Last night at Manhattan’s Center for Fiction, Victor LaValle read from his latest novel The Devil in Silver, published by Spiegel & Grau.
Mr. LaValle wrote his novel at the George Washington Bridge Port Authority’s Dunkin Donuts where he observed the late night locals and, as he says, “stole their looks, stories and voices for my work.” The patron saint of The Devil in Silver, though, is Vincent van Gogh, whom Mr. LaValle researched extensively while living in Amsterdam. The chapter he read last night was his biographical take on the painter’s life.

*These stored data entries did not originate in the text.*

-- ==== Sys2Proof/Machine/Planner.lean ====
section
/-! DEFINITION. The re-planner's arithmetic (chapter 04, R98 to R101, R107 to R112, R471), on exact numbers. Units, per cadence of 1 us:
velocity in 10^-12 x 1/16 ust/s; change of velocity per cadence in the same unit (256 for each 16 x 10^-6 ust/s^2 of acceleration);
distance in the travel of one velocity unit over one cadence.
Conventions of the model: DEDUCED: log 15, 18, 49. -/

namespace Sys2Proof.Machine

/-! ## Numbers -/

/-- Integer square root, rounded down, of a number below 4^n. -/
def isqrt (n v : Nat) : Nat :=
  (List.range n).foldl (fun r i => let c := r + 2 ^ (n - 1 - i); if c * c ≤ v then c else r) 0

/-- Floor and ceiling of a rational. -/
def rfloor (x : Rat) : Int := x.num / x.den
def rceil (x : Rat) : Int := -((-x.num) / x.den)
/-- Rounding to nearest, halves away from zero (R177). -/
def rround (x : Rat) : Int := if 0 ≤ x then rfloor (x + 1 / 2) else rceil (x - 1 / 2)
/-- Truncation toward zero. -/
def rtrunc (x : Rat) : Int := if 0 ≤ x then rfloor x else rceil x
def rabs (x : Rat) : Rat := if 0 ≤ x then x else -x
def rmin (x y : Rat) : Rat := if x ≤ y then x else y
def rmax (x y : Rat) : Rat := if x ≤ y then y else x
/-- Sign of a rational: -1, 0 or 1. -/
def rsign (x : Rat) : Rat := if 0 < x then 1 else if x < 0 then -1 else 0

/-- Square root of a rational in the planner's units, rounded down to a whole unit. -/
def rsqrt (x : Rat) : Rat := (isqrt 120 (rfloor x).toNat : Nat)

/-- Change of velocity per cadence of one raw acceleration count (R99). -/
def rawAcc (a : Nat) : Rat := 256000000 * a
/-- Change of that change per cadence of one raw jerk count. -/
def rawJerk (j : Nat) : Rat := 65536 * j
/-- Velocity of one raw velocity count. -/
def rawVel (v : Int) : Rat := 1000000000000 * v
/-- Distance units per 2^-32 ust. -/
def distUnit : Rat := 3814697265625 / 1024

/-- The commanded state of a motion: position in 2^-32 ust, velocity and change of velocity per cadence. -/
structure Cmd where
  p : Rat
  v : Rat
  b : Rat
  deriving DecidableEq, Repr

/-- The limits in force at a cadence, in the planner's units. -/
structure Limits where
  v : Rat
  a : Rat
  d : Rat
  j : Rat
  deriving DecidableEq, Repr

/-! ## Stopping distances in the per-cadence form (R107, R109) -/

/-- Trapezoidal: v^2 / 2d - v / 2 (R109). -/
def trapStop (vs d : Rat) : Rat := if vs ≤ 0 then 0 else vs * vs / (2 * d) - vs / 2

/-- Velocity and travel after n cadences from v0, with the change b removed per cadence, growing by k each cadence. -/
def segVel (n v0 b k : Rat) : Rat := v0 - n * b - k * n * (n + 1) / 2
def segDist (n v0 b k : Rat) : Rat := n * v0 - b * n * (n + 1) / 2 - k * n * (n + 1) * (n + 2) / 6

/-- Velocity that the cadences after one with the change x remove while they release it at k per cadence. -/
def released (x k : Rat) : Rat :=
  if x ≤ k then 0
  else
    let n : Rat := rfloor (x / k)
    n * x - k * n * (n + 1) / 2

/-- Travel of a release that follows a cadence with the change x and ends at velocity 0. -/
def releaseTravel (x k : Rat) : Rat :=
  let n : Rat := if 0 < x then rfloor (x / k) else 0
  x * n * (n + 1) / 2 - k * n * (n + 1) * (2 * n + 1) / 6

/-- The largest change of a cadence (of length f) whose own effect and release together do not pass a velocity u. -/
def largestChange (u k f : Rat) : Rat :=
  let h := k * (f - 1 / 2)
  let n0 := rfloor ((rsqrt (h * h + 2 * k * u) - h) / k)
  let line (n : Int) : Rat := (u + k * n * (n + 1) / 2) / (f + n)
  let n1 := max 0 n0
  rmin (line (max 0 (n1 - 1))) (rmin (line n1) (line (n1 + 1)))

/-- The largest of some counts at which a condition holds, 0 where none does. -/
def lastOf (l : List Int) (ok : Rat → Bool) : Rat := l.foldl (fun r i => if 0 ≤ i && r < i && ok i then (i : Rat) else r) 0

/-- The counts near a number. -/
def around (x : Rat) : List Int := let i := rfloor x; [i - 2, i - 1, i, i + 1, i + 2, i + 3]

/-- Travel and length, in cadences, of the braking sequence of R107 with peak x from velocity vs and braking b, integrated per cadence:
the braking moves to x at k per cadence, holds, and is released so that velocity and braking end together. -/
def sTravel (vs b x k : Rat) : Rat × Rat :=
  if vs ≤ 0 then (0, 0)
  else if k < b ∧ vs < released b k then
    let c := b - k / 2
    let n := lastOf (around ((c - rsqrt (rmax 0 (c * c - 2 * k * vs))) / k)) fun i => i * k ≤ c && 0 < segVel i vs b (-k)
    (segDist n vs b (-k), n)
  else
    let up : Bool := decide (b ≤ x)
    let g := if up then k else -k
    let whole : Rat := rfloor (rabs (x - b) / k)
    let room (i : Rat) : Bool := i ≤ whole && (b + i * k ≤ 0 || released (b + i * k) k ≤ segVel i vs b k)
    let n := if up then lastOf (whole.num :: around ((rsqrt (rmax 0 (b * b / 2 + k * b / 2 + k * vs)) - b) / k)) room else whole
    let v1 := segVel n vs b g
    let b1 := b + n * g
    let hold : Rat := if n = whole ∧ 0 < x then rmax 0 (rfloor ((v1 - released x k) / x)) else 0
    let v2 := v1 - hold * x
    let peak := rmin (largestChange v2 k 1) (if n = whole then x else b1 + k)
    let v3 := v2 - peak
    let head := segDist n vs b g + segDist hold v1 x 0
    if v3 ≤ 0 then (head, n + hold)
    else
      let tail : Rat := (if 0 < peak then rfloor (peak / k) else 0) + 1
      (head + releaseTravel peak k + (v3 - released peak k) * tail, n + hold + tail)

/-- The braking sequence's travel in direction s as the rate multiplier will give it: the velocity handed to it is rounded toward minus
infinity (R99), by half a count a cadence in the mean (log 18). -/
def sStop (s vs b d k : Rat) : Rat :=
  let (t, n) := sTravel vs b d k
  rmax (t - s * n * 500000000000) (t / 2)

/-- Stopping distance with the shape. -/
def stopDist (scurve : Bool) (s vs b d k : Rat) : Rat := if scurve then sStop s vs b d k else trapStop vs d

/-- The largest velocity, at least one cadence's deceleration, that travels one cadence and brakes at d within dist (log 18). -/
def firstStep (dist d : Rat) : Rat := rmax d (rsqrt (rmax 0 (d * d / 4 + 2 * d * (dist - d / 8))) - d / 2)

/-- The raw deceleration, 1 to cap, whose trapezoidal braking ends at dist: v^2 / (2 dist + v), rounded up; none above the cap (R109). -/
def trapNeed (dist vs : Rat) (cap : Nat) : Option Nat :=
  if vs ≤ 0 then none
  else
    let need := max 1 (rceil (vs * vs / (2 * dist + vs) / 256000000)).toNat
    if need ≤ cap then some need else none

/-- The smallest raw peak in 1 to cap whose S-curve braking sequence ends within dist. -/
def sNeed (s dist vs b k : Rat) (cap : Nat) : Option Nat :=
  if dist < sStop s vs b (rawAcc cap) k then none
  else
    some ((List.range 32).foldl (fun (r : Nat) i =>
      let c := r - 2 ^ (31 - i)
      if 2 ^ (31 - i) < r ∧ sStop s vs b (rawAcc c) k ≤ dist then c else r) cap)

/-! ## One cadence, or a fraction f of one (R101) -/

/-- A change of velocity toward w at most up while |v| grows or down while it falls, trapezoidal. -/
def towardTrap (c : Cmd) (w up down f : Rat) : Cmd :=
  if c.v = w then { c with b := 0 }
  else
    let rising : Bool := if 0 < c.v then c.v < w else if c.v < 0 then w < c.v else true
    let lim := (if rising then up else down) * f
    let goal := if ¬ rising ∧ c.v * w < 0 then 0 else w
    let dv := rmax (-lim) (rmin lim (goal - c.v))
    { c with v := c.v + dv, b := dv / f }

/-- The same with the change per cadence ramped at k, in whole jerk counts, and released to reach w with none left (R107, R471): the
change moves toward the largest that leaves room for its release; the last cadence sets w exactly. -/
def towardScurve (c : Cmd) (w up down k f : Rat) : Cmd :=
  let g := rsign (w - c.v)
  let u := rabs (w - c.v)
  let b := c.b * g
  if u = 0 ∧ rabs c.b ≤ k then { c with b := 0 }
  else if u = 0 then { c with v := c.v + (c.b - rsign c.b * k * f) * f, b := c.b - rsign c.b * k * f }
  else if 0 < b ∧ b ≤ k ∧ u ≤ b * f then { c with v := w, b := 0 }
  else
    let cap := if c.v * g < 0 then down else up
    let goal := rmin (largestChange (rmax 0 (u - 65536)) k f) cap
    let dj := rmax (-(k * f)) (rmin (k * f) (goal - b))
    let x := b + 65536 * rfloor (dj / 65536)
    let x := if x = b ∧ b = 0 then rmin (u / f) (65536 * f) else x
    { c with v := c.v + g * x * f, b := g * x }

/-- A change of velocity toward w with the shape. -/
def toward (scurve : Bool) (c : Cmd) (w : Rat) (up down k f : Rat) : Cmd :=
  if scurve then towardScurve c w up down k f else towardTrap c w up down f

/-- Braking to zero: the cadence at which it would cross 0 ends with velocity exactly 0 (R114), an S-curve's with change 0 (R108). -/
def brakeZero (scurve : Bool) (c : Cmd) (d k f : Rat) : Cmd :=
  let r := toward scurve c 0 d d k f
  if r.v = 0 ∨ r.v * c.v < 0 then { c with v := 0, b := 0 } else r

/-- One cadence of an S-curve braking sequence with peak x: more braking while it leaves room for its release, else less. -/
def sBrake (c : Cmd) (s x k f : Rat) : Cmd :=
  let r := towardScurve { c with v := c.v * s, b := c.b * s } 0 x x k f
  if r.v ≤ 0 then { c with v := 0, b := 0 } else { c with v := r.v * s, b := r.b * s }

/-- What the re-planner keeps of a position move (R109, R111). -/
structure MoveRt where
  final : Bool
  deferring : Bool
  dkPrev : Nat
  deriving DecidableEq, Repr

/-- The outcome of a cadence of a position move: the commanded velocity and its change, what the re-planner keeps, whether the
deceleration cap bound (OVERSHOOT, with the predicted overshoot in 2^-32 ust), whether a deceleration was deferred, the landing, and
a standstill for a reversal. -/
structure Replan where
  cmd : Cmd
  keep : MoveRt
  over_ : Option Rat := none
  deferred : Bool := false
  landed : Bool := false
  standstill : Bool := false
  deriving DecidableEq, Repr

/-- The deceleration in force (R111): the present one, unless it was lowered in final braking under NO_OVERSHOOT. -/
def decelInForce (scurve noOver : Bool) (m : MoveRt) (dLim : Nat) (s vs as_ dist k : Rat) : Nat × Bool × Bool :=
  let deferring := m.deferring && vs ≠ 0
  if deferring then (m.dkPrev, true, false)
  else if m.final ∧ noOver ∧ dLim < m.dkPrev ∧ dist < stopDist scurve s vs (-as_) (rawAcc dLim) k then (m.dkPrev, true, true)
  else (dLim, false, false)

/-- 1/65,536 ust: what a landing may remove (R102). -/
def landing : Rat := 65536 * distUnit

/-- An S-curve braking aims half of what a landing removes short of its target (log 18). -/
def brakeRoom (scurve : Bool) (dist : Rat) : Rat := if scurve then dist - landing / 2 else dist

/-- The velocity with which a cadence moves the position: the one handed to the rate multiplier (R99). A whole trapezoidal cadence is
predicted with it; an S-curve's travel has its rounding already (log 18). -/
def handedOver (scurve : Bool) (v f : Rat) : Rat := if scurve || f ≠ 1 then v else 1000000000000 * rfloor (v / 1000000000000)

/-- The least predicted overshoot that is one, 2^-32 ust: 1/16 ust, the unit of event 0x0111 (log 18). -/
def overshootUnit : Rat := 268435456

/-- The state from which a cadence lands (R102, R471): nearer than 1/65,536 ust, with velocity and acceleration that this cadence may
remove: a trapezoid within one cadence's deceleration, an S-curve within J_LIM. -/
def mayLand (scurve : Bool) (dist vr vf b dk j : Rat) : Bool :=
  decide (dist < landing) &&
    (if scurve && decide (vf = 0) then rabs b ≤ j && decide (rabs vr ≤ rabs b)
     else if scurve then rabs vr ≤ j && decide (rabs (vr + b) ≤ j)
     else decide (rabs vr ≤ dk))

/-- The re-planner of R109 over a fraction f of a cadence, on positions relative to a target x (2^-32 ust) and, in follow, velocities
relative to vf; `lim.v` bounds the absolute velocity. -/
def replan (scurve noOver : Bool) (c : Cmd) (x vf : Rat) (lim : Limits) (dLim : Nat) (m : MoveRt) (f : Rat) : Replan :=
  let e := (x - c.p) * distUnit
  let vr := c.v - vf
  let s := if e = 0 then -(rsign vr) else rsign e
  let vs := vr * s
  let as_ := c.b * s
  let dist := rabs e
  let (dkRaw, deferring, deferred) := decelInForce scurve noOver m dLim s vs as_ dist lim.j
  let dk := rawAcc dkRaw
  let keep : MoveRt := { m with deferring := deferring, dkPrev := dkRaw }
  if mayLand scurve dist vr vf c.b dk lim.j then
    { cmd := { p := x, v := vf, b := 0 }, keep := { keep with final := false, deferring := false }, landed := true }
  else
    let rel : Cmd := { c with v := vr }
    let out (r : Cmd) (final : Bool) (over_ : Option Rat) : Replan :=
      if scurve && final && decide (vf = 0 ∧ r.v = 0 ∧ r.b = 0 ∧ dist < landing) then
        { cmd := { p := x, v := vf, b := 0 }, keep := { keep with final := false, deferring := false }, landed := true }
      else
      { cmd := { r with v := r.v + vf }
        keep := { keep with final := final && r.v ≠ 0, deferring := deferring && r.v ≠ 0 }
        over_ := over_, deferred := deferred, standstill := vr ≠ 0 && r.v = 0 }
    let landBrake : Replan :=
      if scurve && decide (dist < landing) then out (sBrake rel s dk lim.j f) true none
      else
        match (if scurve then sNeed s (brakeRoom true dist) vs (-as_) lim.j dkRaw else trapNeed dist vs dkRaw) with
        | some need =>
          let r := if scurve then sBrake rel s (rawAcc need) lim.j f else brakeZero false rel (rawAcc need) lim.j f
          out r true none
        | none =>
          let over_ := (stopDist scurve s vs (-as_) dk lim.j - dist) / distUnit
          out (brakeZero scurve rel dk lim.j f) true (if overshootUnit ≤ over_ then some over_ else none)
    if vs < 0 then out (brakeZero scurve rel dk lim.j f) false none
    else if m.final then landBrake
    else
      let top := rmax 0 (lim.v - vf * s)
      let cand := toward scurve rel (top * s) lim.a dk lim.j f
      let next := (x - c.p) * distUnit - (handedOver scurve (cand.v + vf) f - vf) * f
      if next * s < 0 ∨ brakeRoom scurve (rabs next) ≤ stopDist scurve s (cand.v * s) (-(cand.b * s)) dk lim.j then
        if vs = 0 then
          let step := rmin (rmin (dist / f) (lim.a * f)) (if scurve then rmin dk (lim.j * f) else firstStep dist dk)
          out { rel with v := s * step, b := s * step / f } false none
        else landBrake
      else out cand false none

end Sys2Proof.Machine
end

Pepper, the novel’s protagonist, is erroneously committed to a mental hospital. Pepper is an anti-hero, motivated by self-serving machismo. In the corrupt mental hospital, he is forced to fight—physically and emotionally— a cast of buffalo-headed monsters, nurses, and doctors. Like Ricky Rice, the ex-junkie suicide-surviving protagonist of Mr. LaValle’s previous novel The Big Machine, Pepper wades through the unsavory recesses of a world that is often socially marginalized.
It is fair to postulate that Mr. LaValle’s text explores his own deep ties to mental illness. Yesterday evening, he openly stated that many of his family members have struggled with bipolar disorder and schizophrenia. He himself has visited mental hospitals throughout his life. Displacement and horror pervade the text—there was an urgent gravity to Mr. LaValle’s performance of his work.
Mr. LaValle took questions after his reading. He confessed how hard it was to commit The Devil in Silver to a single genre. Besides looking to van Gogh, he counted Roman Polanski’s Rosemary’s Baby and the short stories of Shirley Jackson as research. The text’s formal tone oscillates between horror, political fiction, biography, and black comedy. “I realized I didn’t have to choose one way of telling the story. Any and every direction I had to take, I would just take. This thing would be the book it needed to be, rather than something singular to keep it together,” he told the audience.
At the end of the night, in response to a question about his role as a writer in the digital age, he said: “I believe I can capture the glory of the world. By writing, I tell the world: I love you so much. Even when I have trouble with the world, I love it.”